Good question, especially for an actor whose impersonation of an impersonator--the aforementioned Mr. Ripley--remains his most indelible turn. Let's just say that Damon is more than brilliantly cast as Robert Ludlum's titular amnesiac in The Bourne Identity, a film that has had nearly as many release dates as its enigmatic protagonist has passports. Introduced as a shadowy figure floating in the Mediterranean just south of Marseilles, Damon's neatly groomed question mark is plucked out of the sea and saved from death by benevolent fishermen who ask for his name and then watch him faint before he can answer. Later described as "a malfunctioning $30 million weapon" (actually, the actor's check was a mere $10 million for this one), our wayward hero traces the Swiss bank-account number implanted in his body to a safe-deposit box that includes stacks of cash and a gun. (What more could the genre require, even for a cipher of a star?) Bourne, we discover, is a secret agent of sorts, which maybe helps to explain why he keeps the Damon faithful waiting a full hour to confirm that...he isn't gay.
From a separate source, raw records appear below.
-- ==== Sys2Proof/Syntax.lean ====
section
/-! DEFINITION. The commands of the block, one constructor per row of spec/opcode_table.json (30_encoding R121). -/

namespace Sys2Proof

/-- A command. No command has an operand field: the opcode byte "has no register, immediate or mode fields" (30_encoding
R120); every operand is read from the operand registers (R123). -/
inductive Instr where
  /-- 0x00, 45_system R325 -/
  | nop
  /-- 0x01, 40_crc7 R165 -/
  | crcInit
  /-- 0x02, 40_crc7 R166 -/
  | crcUpdate
  /-- 0x03, 40_crc7 R167 -/
  | crcFinal
  /-- 0x10, 41_framecodec R183 -/
  | hdrEncode
  /-- 0x11, 41_framecodec R185 -/
  | validate
  /-- 0x12, 41_framecodec R188 -/
  | decode
  /-- 0x13, 41_framecodec R190 -/
  | crcAppend
  /-- 0x14, 41_framecodec R192 -/
  | crcVerify
  /-- 0x20, 42_nonce R222 -/
  | nonceBuild
  /-- 0x30, 43_replayguard R237 -/
  | assocOpen
  /-- 0x31, 43_replayguard R239 -/
  | assocRekey
  /-- 0x32, 43_replayguard R241 -/
  | txNext
  /-- 0x33, 43_replayguard R244 -/
  | rxCheck
  /-- 0x34, 43_replayguard R246 -/
  | rxCommit
  /-- 0x35, 43_replayguard R248 -/
  | rxRatchet
  /-- 0x40, 44_secureframe R286 -/
  | secEncode
  /-- 0x41, 44_secureframe R294 -/
  | secDecode
  deriving DecidableEq, Repr

end Sys2Proof
end

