-- ==== Sys2Proof/WellFormed.lean ====
section
/-! DEFINITION. Well-formedness: which opcode bytes are commands (30_encoding R124) and which byte lists are NV records
(20_memory R94). A command term has no operand, so every `Instr` is well formed. -/

namespace Sys2Proof

/-- The bytes of 30_encoding R124, "Every byte not in rule R121 is illegal", written from R124's own ranges. -/
def illegalOpcode (b : Byte) : Bool :=
  (0x04 ≤ b && b ≤ 0x0F) || (0x15 ≤ b && b ≤ 0x1F) || (0x21 ≤ b && b ≤ 0x2F) || (0x36 ≤ b && b ≤ 0x3F) || 0x42 ≤ b

/-- A byte that names a command. -/
def legalOpcode (b : Byte) : Bool := !illegalOpcode b

/-- Every command is well formed: the format CMD8 has no operand field to be out of range (R120). -/
def Instr.wf (_ : Instr) : Bool := true

/-- An NV record is exactly 10 bytes (20_memory R93, R94). -/
def nvRecordWf (rec : List Byte) : Bool := rec.length == Config.nvRecBytes

end Sys2Proof
end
The love scenes between Bourne and Marie (Franka Potente), a young German drifter who accepts $10,000 to drive the mystery man to Paris, aren't nearly convincing enough to account for why she sticks around after the bullets start flying. Maybe she digs the techno soundtrack that seems to follow Bourne wherever he goes. (When Marie asks the bland Bourne what kind of music he likes, he naturally replies, "I don't know.") Hipster director Doug Liman (Swingers, Go) gets a giggle out of giving minuscule roles to notable actors (Julia Stiles, Clive Owen, Brian Cox, Josh Hamilton) as another means of messing with the stargazer's sense of identity. But his master stroke--not counting the taut scene of Bourne piloting a vintage Mini Cooper as if it were a Porsche--is in getting an actor of deeply hidden talents to play to his weakness.
The Bourne Identity is a shrewd acknowledgment of the plasticity of Hollywood celebrity. So is a new PR scheme that at least one studio has contrived to cut costs in tough times: Instead of inviting reporters in smaller markets to fly to coastal talent-schmoozing events at ritzy hotels on the company dime (ah, the memories...), 20th-Century Fox has begun mailing audiocassettes of roundtable interviews with VIPs at those events.
The implicit pitch: Enjoy these quotes from Tom Cruise and Steven Spielberg for use in your articles--without leaving the comfort of your own office!
If the virtual experience of meeting movie stars seems an apt substitute for the real one, that rather suits Spielberg's Minority Report, set in a hypertech 2054 where Cruise's character converses with 3-D holograms of his wife and son in lieu of his actual loved ones. Speaking of artificial intelligence, one inquiring mind on Fox's tape can be heard wondering why Cruise's last four films (Eyes Wide Shut, M:I-2, Vanilla Sky, and Minority Report) feature the cryptic actor wearing masks. "What are you trying to hide?" the writer asks. The superstar issues a hearty laugh that lasts exactly 3.8 seconds. I could almost swear he was in my room.
Correction published July 18, 2002: In the original version of this review, the car Matt Damon's character drives in The Bourne Identity was misidentifed as a Renault. The car is actually a vintage Mini Cooper. The above version of the review reflects the corrected text. City Pages regrets the error.